# Need Insight, PLEASE....



## hairstylist (Mar 31, 2009)

Im new here. I have nobody I feel I can trust 100% to talk to. In my mind, I think I would DIVORCE after 15 years of marriage, but there are 3 children involved, and I'm not financially able to make it on my on.

Together for almost 18 years, married 15. Red flags from the beginning. While dating, he would inspect every dish I hand washed and point out if I missed anything. Very angry outburst in Taco Bell with friends present. Police almost called. (Over a drink) He would be very rude to my parents, which hurt my feelings so bad. He would tell me how he was going to raise his kids and what he would/would not teach them, etc. He would also sneak around while I was working and talk to ex's, or insist that I leave at a certain time, and I knew he was expecting a phone call.

Fast forward a few years. Now pregnant, got married, still rude. Admitted that he "shook" our baby because he wouldnt stop crying. (Thank god he is 14 and totally fine) I witnessed him thump oldest child very hard on the head, because he was trying to climb in his lap and he was reading a book, apparently didnt want to be bothered. Tried to talk to our pastor, but he strongly advised I not give details, because he would have to report it. We moved away for 2 years, things got better, but the anger problem would surface randomly.

We've now been married 15 years and he has been diagnosed with OCD a few years back. His attitude and behavior has improved, but I wonder if the damage is done. 

There have been numerous occasions where he would get the thought of a "relationship" (his words) with other women, some of them very good friends of mine stuck in his head and obscess. Then he felt compelled to tell me about it thinking it would help. (My words "relationship"=sex) The last time this happened I told him to leave, but started feeling bad for the kids, so I have basically disconnected myself from him. The time before last, I shamefully beat his face in with my fists and told him to go *#@& Her!

Theres more. Dad died as a result of brothers drug problem. Brother high, dad tried to stop him from leaving house, and dad had heart attack. (Short version) He would lash out any chance at my brother and my mother after this. Caused major turmoil in our house.....like cutting off family etc.

Three years after dad died, brother shot himself. On the phone as I was racing to get there, I asked him if he was dead. He coldly told me that he had no head left. He made an appearance at the scene and told me he loved me, but couldnt stay there. (Tons of family and friends there) At first he was admittedly "glad" that my brother was dead. So I boldly told him that I was going to do what I had to do, take care of my mom etc.....and told him "I DON"T NEED YOU!!!!!!" --- I have family to help get me thru this. 

Also he goes thru spells everynow and then where he has missed work---not the norm for him. He is an excellent provider.

The last one was he was afraid he had or would hurt one of us in his sleep.
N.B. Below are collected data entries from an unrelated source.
/-- The first fault found (R379): reason, handle, parameter ID and instance, 0xFFFF where a field does not apply. -/
structure CfgFault where
  reason : Nat
  handle : Nat := 0xFFFF
  param  : Nat := 0xFFFF
  inst   : Nat := 0xFFFF
  deriving DecidableEq, Repr

/-- A fault when `bad`. -/
def faultIf (bad : Bool) (reason handle param inst : Nat) : Option CfgFault :=
  if bad then some ⟨reason, handle, param, inst⟩ else none

/-- The first fault of a list. -/
def firstFault (l : List (Option CfgFault)) : Option CfgFault := l.findSome? id

/-! ## Types of cells -/

/-- TYPE of a cell of this node under a content; none for a cell of another node, whose type is not known. -/
def cellType (c : Content) (writers : List (Nat × Nat)) (ref : Nat) : Option Nat :=
  if 8192 ≤ ref then none
  else
    match writers.find? (fun w => w.1 == ref) with
    | none => some 0
    | some (_, slot) =>
      let n := slotInst slot
      let mode := scalarOf c P.CH_MODE n
      match slotKind slot with
      | 0x01 => some (scalarOf c P.CELL_HOST_TYPE ref)
      | 0x03 =>
        if ref = slot then some (if mode = 1 ∨ mode = 3 ∨ (mode = 2 ∧ scalarOf c P.COUNT_FUNC n = 0) then 2 else 0)
        else some (if mode = 1 ∨ mode = 2 then 2 else 0)
      | 0x09 => some (if ref = scalarOf c P.PRG_STEP_CELL n then 2 else 0)
      | 0x0A => some 2
      | 0x0D => some (if ref = scalarOf c P.BIN_OUT_BASE n + 6 ∨ ref = scalarOf c P.BIN_OUT_BASE n + 7 then 2 else 0)
      | 0x10 => some (if ref = 153 then 3 else 0)
      | _ => some 0

/-! ## Part and tree (R5, R19, R26, R192) -/

/-- R5, R19: nothing on banks B8 to B15 of an SG1064. -/
def checkPart (c : Content) (slot : Nat) : Option CfgFault :=
  let n := slotInst slot
  match slotKind slot with
  | 0x03 => faultIf (decide (64 ≤ n)) 0x0E slot 0xFFFF 0xFFFF
  | 0x07 =>
    firstFault
      [faultIf (decide (32 ≤ n)) 0x0E slot 0xFFFF 0xFFFF,
       faultIf (decide (64 ≤ scalarOf c P.PROBE_CHANNEL n)) 0x0E slot P.PROBE_CHANNEL n]
  | 0x08 =>
    let ch := scalarOf c P.COMB_CHANNEL n
    faultIf (decide (64 ≤ ch ∧ ch < 128)) 0x0E slot P.COMB_CHANNEL n
  | _ => none

/-- Whether following parents from a slot reaches the root hive within `k` steps. -/
def reachesRoot (c : Content) : Nat → Nat → Bool
  | 0, _ => false
  | k + 1, slot =>
    let p := (headerOf c slot).parent
    slot == 0 || (isHive p && configured c p && reachesRoot c k p)

/-- R26: one parent hive, no cycle, at most 64 direct members but for the root hive. -/
def checkTree (c : Content) (slot : Nat) : Option CfgFault :=
  firstFault
    [faultIf (slot != 0 && !reachesRoot c 258 slot) 0x01 slot P.UNIT_HEADER slot,
     faultIf (slotKind slot == 0x02 && decide (64 < (membersOf c slot).length)) 0x01 slot P.UNIT_HEADER slot]

/-- The hive that is the parent of a unit, if it is of face kind `face`. -/
def faceHiveOf (c : Content) (face slot : Nat) : Option Nat :=
  let p := (headerOf c slot).parent
  if slotKind p = 0x02 ∧ scalarOf c P.HIVE_FACE_KIND (hiveNumber p) = face then some p else none

/-- R192: a 3- or 4-wire element is a hive of face kind 0x03 of its members, all REQUIRED, all RES in one bank, its face
bound to the force channel and to no other. A channel that another force names and that names no sense member is no force,
whatever its own RES_WIRING. -/
def checkElement (c : Content) (slot : Nat) : Option CfgFault :=
  let n := slotInst slot
  if slotKind slot ≠ 0x03 ∨ scalarOf c P.CH_MODE n ≠ 9 then none
  else
    let namedBy := ((bankChannels (n / 8)).filter (fun f =>
      f != n && scalarOf c P.CH_MODE f == 9 && configured c (chanSlot f) && (resMembers c f).contains n))
    let members := resMembers c n
    firstFault
      [faultIf (decide (1 < namedBy.length)) 0x01 slot 0xFFFF 0xFFFF,
       if scalarOf c P.RES_WIRING n = 2 ∨ (!namedBy.isEmpty ∧ members.length ≤ 1) then none
       else
         match faceHiveOf c 0x03 slot with
         | none => some ⟨0x01, slot, P.RES_WIRING, n⟩
         | some h =>
           let slots := members.map chanSlot
           let wanted := if scalarOf c P.RES_WIRING n = 3 then 2 else 3
           let bound := bindingsOf c (hiveNumber h)
           let ok := slots.length == wanted && decide (slots.Nodup) &&
             slots.all (fun u => configured c u && (headerOf c u).parent == h && (headerOf c u).required &&
               scalarOf c P.CH_MODE (slotInst u) == 9) &&
             (membersOf c h).all slots.contains && !bound.isEmpty && bound.all (fun b => b.2.1 == slot)
           faultIf (!ok) 0x01 slot P.RES_WIRING n]

/-! ## Faces (R27, Table 15-5) -/

/-- Kind a parameter row belongs to; 0 for module, hive and cell rows. -/
def paramKind (id : Nat) : Nat :=
  match paramInfo id with
  | none => 0
  | some r =>
    match r.inst with
    | .channel => 0x03
    | .evenChannel => 0x03
    | .loop => 0x04
    | .coef => 0x04
    | .profile => 0x05
    | .churn => 0x06
    | .probe => 0x07
    | .line => 0x08
    | .program => 0x09
    | .chain => 0x0A
    | .observer => 0x0B
    | .fan => 0x0C
    | .fan4 => 0x0C
    | .bin => 0x0D
    | .single => if 0x0C00 ≤ id ∧ id ≤ 0x0C06 then 0x0E else 0
    | _ => 0

/-- Kinds with an operator mode (R21, R273). -/
def hasMode (kind : Nat) : Bool := kind == 0x04 || kind == 0x05 || kind == 0x09 || kind == 0x0C

/-- The kind whose items a unit shows: the face kind of a hive. -/
def faceOf (c : Content) (slot : Nat) : Nat :=
  if slotKind slot = 0x02 then scalarOf c P.HIVE_FACE_KIND (hiveNumber slot)
  else if slot = 0 then 0x02 else slotKind slot

/-- The type of an item of a kind; none if the kind has no such item. -/
def itemType (kind item : Nat) : Option (Option ParamTy) :=
  if item = modeItem then (if hasMode kind then some none else none)
  else if paramKind item ≠ kind ∨ kind = 0 then none
  else (paramInfo item).map (fun r => some r.ty)

/-- Face bindings: no item twice, members direct, items of one type. -/
def checkFace (c : Content) (slot : Nat) : Option CfgFault :=
  if slotKind slot ≠ 0x02 then none
  else
    let h := hiveNumber slot
    let b := blockOf c P.HIVE_FACE_BINDINGS h
    let l := bindingsOf c h
    let face := faceOf c slot
    let bad := decide (32 < field b 0 1) || !decide ((l.map (·.1)).Nodup) ||
      l.any (fun e => !((membersOf c slot).contains e.2.1) || (itemType face e.1).isNone ||
        decide (itemType face e.1 ≠ itemType (faceOf c e.2.1) e.2.2))
    faultIf bad 0x04 slot P.HIVE_FACE_BINDINGS h

/-- A binding that Table 08-5 requires. -/
def bindsTo (c : Content) (h item member mitem : Nat) : Bool := boundTo c h item == some (member, mitem)

/-- Ascending subranges cover lo to hi without a gap, from the reach so far. -/
def covers (hi : F32) : F32 → List (F32 × F32) → Bool
  | reach, [] => fle hi reach
  | reach, (a, b) :: t => fle a reach && covers hi (fmax reach b) t

/-- Subranges in ascending order of their lower end. -/
def insertRange (r : F32 × F32) : List (F32 × F32) → List (F32 × F32)
  | [] => [r]
  | x :: t => if flt r.1 x.1 then r :: x :: t else x :: insertRange r t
Or that he would do something sexual to our daughter in his sleep and not remember. Talk about churning up my stomach.

We have talked about divorce, but never seriously enough to progress to an attorney.

Part of me knows he is crazy, but from the outside, people think he is wonderful. (Or they did---alot of his actions have been witnessed by family and friends now)
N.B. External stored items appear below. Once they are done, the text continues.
/-- A base refresh frame with a good CRC and the number the field side expects arms the bank's guard with GUARD_TIME,
gives every configured channel of the bank the value last committed, and releases a tripped guard of a bank IN_SERVICE
after 4 consecutive valid uplink frames (R133, R134, R137); any other frame arms nothing, and one that is not intact
is counted as a CRC error; the number expected next is the successor of the last one sent (log entry 47). An update
frame carries one output as it has been computed (R133). The fan domain's frame carries the drives and arms its guard
(R324). Guards: on expiry an armed bank is GUARD_TRIPPED, the trip is counted and a comb round in flight on the bank
is abandoned (R135, R248), and every output channel that neither a fault nor its supply holds off takes row 5 of Table
04-2, its safe state (R136, R139); the trip is released only in a bank IN_SERVICE after 4 consecutive valid uplink
frames (R137). The fan guard trips in the same way (R324). -/
def Obligations.GuardsAndFrames : Prop :=
  ((∀ s (b : Fin 16), s.refreshes b.val = true → (s.bank b.val).seqDown = (s.bank b.val).seqNext →
    ∃ t, exec (.baseRefreshFrame ⟨b.val, by omega⟩ true) s = .next t ∧ (t.bank b.val).guardArmed = true ∧
      (t.bank b.val).guardTime = s.cfg P.GUARD_TIME b.val ∧ (t.bank b.val).seqDown = (s.bank b.val).seqDown + 1 ∧
      (t.bank b.val).seqNext = (s.bank b.val).seqDown + 1 ∧ (t.bank b.val).stretched = s.stretchMark ∧
      (t.bank b.val).throttle = s.hk.sent ∧
      (t.bank b.val).guardTripped = ((s.bank b.val).guardTripped && !(s.bank b.val).releases) ∧
      (∀ ch, ch / 8 = b.val → s.has (chanSlot ch) = true →
        (t.fch ch).cmd = s.driveCmd s.view ch ∧ (t.fch ch).refreshed = true) ∧
      (∀ ch, ch / 8 ≠ b.val → t.fch ch = s.fch ch) ∧ (∀ c, c ≠ b.val → t.bank c = s.bank c) ∧
      t = { s with banks := t.banks, fieldChans := t.fieldChans }) ∧
  (∀ s (b : Fin 16) intact, s.refreshes b.val = true →
    intact = false ∨ (s.bank b.val).seqDown ≠ (s.bank b.val).seqNext →
    exec (.baseRefreshFrame ⟨b.val, by omega⟩ intact) s = .next (s.setBank b.val { s.bank b.val with
        seqDown := (s.bank b.val).seqDown + 1
        seqNext := (s.bank b.val).seqDown + 1
        crcErrors := if intact then (s.bank b.val).crcErrors else sat32 ((s.bank b.val).crcErrors + 1) })) ∧
  (∀ s (b : Fin 16) intact, s.refreshes b.val = false →
    exec (.baseRefreshFrame ⟨b.val, by omega⟩ intact) s = .next s) ∧
  (∀ s, s.vinOn = true → s.logicRuns = true → s.fanDom.powered = true → s.fanDom.seqDown = s.fanDom.seqNext →
    exec (.baseRefreshFrame 16 true) s = .next { s with fanDom := { s.fanDom with
      seqDown := s.fanDom.seqDown + 1
      seqNext := s.fanDom.seqDown + 1
      guardArmed := true
      stretched := s.stretchMark
      throttle := s.hk.sent
      driven := (List.range 8).map (fun n => (s.fanCommand s.view n).demand)
      supplyOn := (List.range 8).map (fun n => (s.fanCommand s.view n).supply)
      guardTripped := s.fanDom.guardTripped && !decide (4 ≤ s.fanDom.goodUp) } }) ∧
  (∀ s (b : Fin 16) (ch : Fin 8), s.refreshes b.val = true → (s.bank b.val).guardArmed = true →
    s.has (chanSlot (8 * b.val + ch.val)) = true → (s.bank b.val).seqDown = (s.bank b.val).seqNext →
    ∃ t, exec (.updateRefreshFrame b ch) s = .next t ∧
      (t.fch (8 * b.val + ch.val)).cmd = s.driveCmd s.work (8 * b.val + ch.val) ∧
      (t.fch (8 * b.val + ch.val)).refreshed = true ∧
      t.bank b.val = { s.bank b.val with
        seqDown := (s.bank b.val).seqDown + 1, seqNext := (s.bank b.val).seqDown + 1 } ∧
      (∀ k, k ≠ 8 * b.val + ch.val → t.fch k = s.fch k) ∧ (∀ c, c ≠ b.val → t.bank c = s.bank c) ∧
      t = { s with banks := t.banks, fieldChans := t.fieldChans })) ∧
  ((∀ s (b : Fin 16), (s.bank b.val).powered = true → (s.bank b.val).guardArmed = true →
    (s.bank b.val).guardTripped = false →
    ∃ t, exec (.bankGuardExpiry b) s = .next t ∧ (t.bank b.val).guardTripped = true ∧
      (t.bank b.val).guardTrips = sat16 ((s.bank b.val).guardTrips + 1) ∧ (t.bank b.val).flags.getLsbD 7 = true ∧
      t = { s with banks := t.banks, fieldChans := t.fieldChans, fcombs := t.fcombs } ∧
      (∀ ch, ch / 8 = b.val → modeOutput (s.mode ch) = true → s.driveRow ch = 6 → t.driveRow ch = 5) ∧
      (∀ ch l r, ch / 8 = b.val → s.mode ch = 0x0B → l ∈ s.linesOn ch → (s.fcomb l).run = some r → s.tick < r.t0 + 2048 →
        (t.fcomb l).run = some { r with missed := true } ∧ (t.fcomb l).startDue = ((s.fcomb l).startDue || r.start))) ∧
  (∀ s (b : Fin 16), (s.bank b.val).powered = false ∨ (s.bank b.val).guardArmed = false ∨
    (s.bank b.val).guardTripped = true → exec (.bankGuardExpiry b) s = .next s) ∧
  (∀ (s : State) ch, s.driveRow ch = 5 → s.mode ch = 3 →
    (s.cfg P.SAFE_STATE ch = 0 → s.outTerminal ch = .off) ∧ (s.cfg P.SAFE_STATE ch = 1 → s.outTerminal ch = .drives 1) ∧
      (s.cfg P.SAFE_STATE ch = 2 → s.outTerminal ch = s.heldTerminal ch)) ∧
  (∀ s (b : Fin 16), (s.bank b.val).guardTripped = true → (s.bank b.val).state = .inService → 4 ≤ (s.bank b.val).goodUp →
    ∃ t, exec (.bankGuardRelease b) s = .next t ∧ (t.bank b.val).guardTripped = false ∧
      (t.bank b.val).guardTrips = (s.bank b.val).guardTrips ∧ (∀ c, c ≠ b.val → t.bank c = s.bank c) ∧
      t = { s with banks := t.banks, fieldChans := t.fieldChans }) ∧
  (∀ s (b : Fin 16), (s.bank b.val).guardTripped = false ∨ (s.bank b.val).state ≠ .inService ∨ (s.bank b.val).goodUp < 4 →
    exec (.bankGuardRelease b) s = .next s) ∧
  (∀ s, s.fanDom.powered = true → s.fanDom.guardArmed = true → s.fanDom.guardTripped = false →
    exec .fanGuardExpiry s = .next { s with fanDom := { s.fanDom with guardTripped := true } }))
I don't know what to do. I want a healthy marriage with a loving and compassionate man....my best friend. I keep hoping, but Im beginning to feel its all for nothing.

ANY INSIGHT IS GREATLY APPRECIATED!!!!!!!
Thanks in advance!!


----------



## TNgirl232 (Oct 5, 2008)

I think I see classic abuser here - there is his show the world side - everyone else just loves him and thinks he awesome - and then there is the real side that you live with everyday.

I say leave him. He's abusive to you and your children. NEVER stay for the children they know what's going on and are likely to grow up learning from him how women should be treated and the cycle will repeat itself. 

You are right you deserve a loving compassionate marriage with your best friend....so go find him - he's out there!


----------



## marina72 (Dec 29, 2008)

I read all your words... the violence, the OCD, the controlling you, the physical Abuse of his Own children, Shaking his infant? That is a Crime! The affairs... the talking about hurting one of you, or sexually doing something to his own daughter...

My Gosh, why are you still there? Please Please for your own sake, and more importantly for the sake of your Kids... Get Out, call the authorites...

You say he's a good provider... how? Money....

all the money in the world would never be enough to make me stay with someone like that, who would shake, and thump my kids...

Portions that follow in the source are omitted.